After Superman returns the water to Earth, Ocean Master confesses that the law that dethroned Aquaman is actually fake. Ocean Master points out that even if it was real, Aquaman is still worthy to rule Atlantis because he was able to claim the trident. Lobo captures Atrocitus and Dex-Starr, who goes to Oa to collect a bounty that was placed on them. While the League celebrate their victory over Atrocitus, Cyborg's mobile Trouble Alert goes off, alerting the League that Gorilla Grodd is attacking Kathmandu and forcing them into action again.

== Voice cast ==

| Voice actor | Character |
|---|---|
| Dee Bradley Baker | Aquaman, Dex-Starr |
| Troy Baker | Batman |
| Eric Bauza | Jimmy Olsen |
| Trevor Devall | Ocean Master |
| Susan Eisenberg | Mera |
| Jonathan Adams | Atrocitus |
| Grey Griffin | Wonder Woman, Lois Lane, Ring |
| Scott Menville | Robin / Damian Wayne |
| Cristina Milizia | Green Lantern / Jessica Cruz |
| Nolan North | Superman |
| Khary Payton | Cyborg |
| Alyson Stoner | Batgirl / Barbara Gordon |
| Fred Tatasciore | Lobo |

== Reception ==
Renee Longstreet for Common Sense Media gave the film a two out of five star rating and commented, saying "Some light but relatable references to self-confidence play a small part in this tale, but the abundance of loud, busy battle sequences overpower the message, as well as some funny comic bits.
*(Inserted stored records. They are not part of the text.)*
-- ==== Sys2Proof/WellFormed.lean ====
section
/-! DEFINITION. The opcode map of R100 (30_encoding.md) as the spec's match and mask columns, the row of each
instruction in it, and the check that an instruction is well formed. The decoder does not use this map: it follows the
two levels of R94, and that both agree is a claim. -/

namespace Sys2Proof

/-- A row of the opcode map (R100): the word `op` is this instruction exactly when `op &&& mask = pattern`. -/
structure OpcodeRow where
  mnemonic : String
  pattern : Word
  mask : Word
  deriving DecidableEq, Repr

/-- The word is in the row (R100). -/
def OpcodeRow.fits (r : OpcodeRow) (w : Word) : Bool :=
  w &&& r.mask == r.pattern

/-- Rows 1 to 9 of R100. -/
def opcodeMapPart1 : List OpcodeRow := [
  ⟨"CLS", 0x00E0#16, 0xFFFF#16⟩,
  ⟨"RET", 0x00EE#16, 0xFFFF#16⟩,
  ⟨"JP_nnn", 0x1000#16, 0xF000#16⟩,
  ⟨"CALL_nnn", 0x2000#16, 0xF000#16⟩,
  ⟨"SE_Vx__kk", 0x3000#16, 0xF000#16⟩,
  ⟨"SNE_Vx__kk", 0x4000#16, 0xF000#16⟩,
  ⟨"SE_Vx__Vy", 0x5000#16, 0xF000#16⟩,
  ⟨"LD_Vx__kk", 0x6000#16, 0xF000#16⟩,
  ⟨"ADD_Vx__kk", 0x7000#16, 0xF000#16⟩]

/-- Rows 10 to 18 of R100. -/
def opcodeMapPart2 : List OpcodeRow := [
  ⟨"LD_Vx__Vy", 0x8000#16, 0xF00F#16⟩,
  ⟨"OR_Vx__Vy", 0x8001#16, 0xF00F#16⟩,
  ⟨"AND_Vx__Vy", 0x8002#16, 0xF00F#16⟩,
  ⟨"XOR_Vx__Vy", 0x8003#16, 0xF00F#16⟩,
  ⟨"ADD_Vx__Vy", 0x8004#16, 0xF00F#16⟩,
  ⟨"SUB_Vx__Vy", 0x8005#16, 0xF00F#16⟩,
  ⟨"SHR_Vx", 0x8006#16, 0xF00F#16⟩,
  ⟨"SUBN_Vx__Vy", 0x8007#16, 0xF00F#16⟩,
  ⟨"SHL_Vx", 0x800E#16, 0xF00F#16⟩]

/-- Rows 19 to 27 of R100. -/
def opcodeMapPart3 : List OpcodeRow := [
  ⟨"SNE_Vx__Vy", 0x9000#16, 0xF000#16⟩,
  ⟨"LD_I__nnn", 0xA000#16, 0xF000#16⟩,
  ⟨"JP_V0__nnn", 0xB000#16, 0xF000#16⟩,
  ⟨"RND_Vx__kk", 0xC000#16, 0xF000#16⟩,
  ⟨"DRW_Vx__Vy__n", 0xD000#16, 0xF000#16⟩,
  ⟨"SKP_Vx", 0xE09E#16, 0xF0FF#16⟩,
  ⟨"SKNP_Vx", 0xE0A1#16, 0xF0FF#16⟩,
  ⟨"LD_Vx__DT", 0xF007#16, 0xF0FF#16⟩,
  ⟨"LD_Vx__K", 0xF00A#16, 0xF0FF#16⟩]

/-- Rows 28 to 34 of R100. -/
def opcodeMapPart4 : List OpcodeRow := [
  ⟨"LD_DT__Vx", 0xF015#16, 0xF0FF#16⟩,
  ⟨"LD_ST__Vx", 0xF018#16, 0xF0FF#16⟩,
  ⟨"ADD_I__Vx", 0xF01E#16, 0xF0FF#16⟩,
  ⟨"LD_F__Vx", 0xF029#16, 0xF0FF#16⟩,
  ⟨"LD_B__Vx", 0xF033#16, 0xF0FF#16⟩,
  ⟨"LD__I___Vx", 0xF055#16, 0xF0FF#16⟩,
  ⟨"LD_Vx___I", 0xF065#16, 0xF0FF#16⟩]

/-- The complete map (R100): 34 rows. -/
def opcodeMap : List OpcodeRow :=
  opcodeMapPart1 ++ opcodeMapPart2 ++ opcodeMapPart3 ++ opcodeMapPart4

/-- The word matches no row of the map (R101, R102). -/
def unassigned (w : Word) : Bool :=
  opcodeMap.all fun r => !r.fits w

/-- The row of an instruction in the map (R100); the last, that every word fits, is the table's fallback row (R101). -/
def Instr.row : Instr → OpcodeRow
  | .cls => ⟨"CLS", 0x00E0#16, 0xFFFF#16⟩
  | .ret => ⟨"RET", 0x00EE#16, 0xFFFF#16⟩
  | .jp _ => ⟨"JP_nnn", 0x1000#16, 0xF000#16⟩
  | .call _ => ⟨"CALL_nnn", 0x2000#16, 0xF000#16⟩
  | .seImm _ _ => ⟨"SE_Vx__kk", 0x3000#16, 0xF000#16⟩
  | .sneImm _ _ => ⟨"SNE_Vx__kk", 0x4000#16, 0xF000#16⟩
  | .seReg _ _ _ => ⟨"SE_Vx__Vy", 0x5000#16, 0xF000#16⟩
  | .ldImm _ _ => ⟨"LD_Vx__kk", 0x6000#16, 0xF000#16⟩
  | .addImm _ _ => ⟨"ADD_Vx__kk", 0x7000#16, 0xF000#16⟩
  | .ldReg _ _ => ⟨"LD_Vx__Vy", 0x8000#16, 0xF00F#16⟩
  | .orReg _ _ => ⟨"OR_Vx__Vy", 0x8001#16, 0xF00F#16⟩
  | .andReg _ _ => ⟨"AND_Vx__Vy", 0x8002#16, 0xF00F#16⟩
  | .xorReg _ _ => ⟨"XOR_Vx__Vy", 0x8003#16, 0xF00F#16⟩
  | .addReg _ _ => ⟨"ADD_Vx__Vy", 0x8004#16, 0xF00F#16⟩
  | .subReg _ _ => ⟨"SUB_Vx__Vy", 0x8005#16, 0xF00F#16⟩
  | .shr _ _ => ⟨"SHR_Vx", 0x8006#16, 0xF00F#16⟩
  | .subnReg _ _ => ⟨"SUBN_Vx__Vy", 0x8007#16, 0xF00F#16⟩
  | .shl _ _ => ⟨"SHL_Vx", 0x800E#16, 0xF00F#16⟩
  | .sneReg _ _ _ => ⟨"SNE_Vx__Vy", 0x9000#16, 0xF000#16⟩
  | .ldI _ => ⟨"LD_I__nnn", 0xA000#16, 0xF000#16⟩
  | .jpV0 _ => ⟨"JP_V0__nnn", 0xB000#16, 0xF000#16⟩
  | .rnd _ _ => ⟨"RND_Vx__kk", 0xC000#16, 0xF000#16⟩
  | .drw _ _ _ => ⟨"DRW_Vx__Vy__n", 0xD000#16, 0xF000#16⟩
  | .skp _ => ⟨"SKP_Vx", 0xE09E#16, 0xF0FF#16⟩
  | .sknp _ => ⟨"SKNP_Vx", 0xE0A1#16, 0xF0FF#16⟩
  | .ldVxDt _ => ⟨"LD_Vx__DT", 0xF007#16, 0xF0FF#16⟩
  | .ldVxK _ => ⟨"LD_Vx__K", 0xF00A#16, 0xF0FF#16⟩
  | .ldDtVx _ => ⟨"LD_DT__Vx", 0xF015#16, 0xF0FF#16⟩
  | .ldStVx _ => ⟨"LD_ST__Vx", 0xF018#16, 0xF0FF#16⟩
  | .addIVx _ => ⟨"ADD_I__Vx", 0xF01E#16, 0xF0FF#16⟩
  | .ldFVx _ => ⟨"LD_F__Vx", 0xF029#16, 0xF0FF#16⟩
  | .ldBVx _ => ⟨"LD_B__Vx", 0xF033#16, 0xF0FF#16⟩
  | .ldMemVx _ => ⟨"LD__I___Vx", 0xF055#16, 0xF0FF#16⟩
  | .ldVxMem _ => ⟨"LD_Vx___I", 0xF065#16, 0xF0FF#16⟩
  | .nop _ => ⟨"NOP.unassigned", 0x0000#16, 0x0000#16⟩

/-- An instruction is well formed when its fields are what its row of R100 admits. Every value of every field is legal
(R93), so that the only check is that the word a no-op carries is unassigned (R101). -/
def Instr.wf : Instr → Bool
  | .cls => true
  | .ret => true
  | .jp _ => true
  | .call _ => true
  | .seImm _ _ => true
  | .sneImm _ _ => true
  | .seReg _ _ _ => true
  | .ldImm _ _ => true
  | .addImm _ _ => true
  | .ldReg _ _ => true
  | .orReg _ _ => true
  | .andReg _ _ => true
  | .xorReg _ _ => true
  | .addReg _ _ => true
  | .subReg _ _ => true
  | .shr _ _ => true
  | .subnReg _ _ => true
  | .shl _ _ => true
  | .sneReg _ _ _ => true
  | .ldI _ => true
  | .jpV0 _ => true
  | .rnd _ _ => true
  | .drw _ _ _ => true
  | .skp _ => true
  | .sknp _ => true
  | .ldVxDt _ => true
  | .ldVxK _ => true
  | .ldDtVx _ => true
  | .ldStVx _ => true
  | .addIVx _ => true
  | .ldFVx _ => true
  | .ldBVx _ => true
  | .ldMemVx _ => true
  | .ldVxMem _ => true
  | .nop w => unassigned w

end Sys2Proof
end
While the story seems to be simple – good guys fight bad guys who threaten the planet – there are an awful lot of villains on the scene with plenty of evil motivations to go around, so younger kids may not be able to follow all the ins and outs of the plot. That hardly matters when they're engaged by the dozens of surprises emerging from Batman's utility belt and the smash, bang, boom of combat. On the plus side, the creative team smartly utilizes the solid voice performances of the actors who "appear" in the other animated versions, as well as this offering. It's notable that the release of Lego DC Comics Super Heroes: Aquaman – Rage of Atlantis comes only months before the big screen Aquaman is set to open. It couldn't be purposeful advance marketing for kids, could it?"